## Goal of the exercise:
For the entries that follow, tally the lines holding the string "DEFINITION". Give the total and nothing else.

....

-- ==== Sys2Proof/Word.lean ====
section
/-!
DEFINITION. The two word types of the block: bytes (00_scope R8, R12) and 32-bit registers (00_scope R10).
-/

namespace Sys2Proof

/-- A byte: an integer 0-255 (R12), kept as eight bits because software sees and compares bits of it (R66). -/
abbrev Byte := BitVec 8

/-- A register value or a host bus address: 32 bits (R10, R60). -/
abbrev Word := BitVec 32

end Sys2Proof
end

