-- ==== Sys2Proof/Machine/Dispatch.lean ====
section
/-!
DEFINITION. What a host write of each command of the opcode table does: one arm per row, one call of its meaning each.
-/

namespace Sys2Proof.Machine

-- A command is a host write to CMD (30_encoding R93, 20_memory R75; log 5).
def exec (i : Instr) (s : State) : Host.Outcome State Fault Refusal :=
  match i with
  | .nop => Sys2Proof.Machine.execNop s
  | .hufEnc => Sys2Proof.Machine.execHufEnc s
  | .hufDec => Sys2Proof.Machine.execHufDec s
  | .rleEnc => Sys2Proof.Machine.execRleEnc s
  | .rleDec => Sys2Proof.Machine.execRleDec s
  | .lzEnc => Sys2Proof.Machine.execLzEnc s
  | .lzDec => Sys2Proof.Machine.execLzDec s
  | .unsupEnc alg => Sys2Proof.Machine.execUnsupEnc alg s
  | .unsupDec alg => Sys2Proof.Machine.execUnsupDec alg s

end Sys2Proof.Machine
end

....

## The answer:
2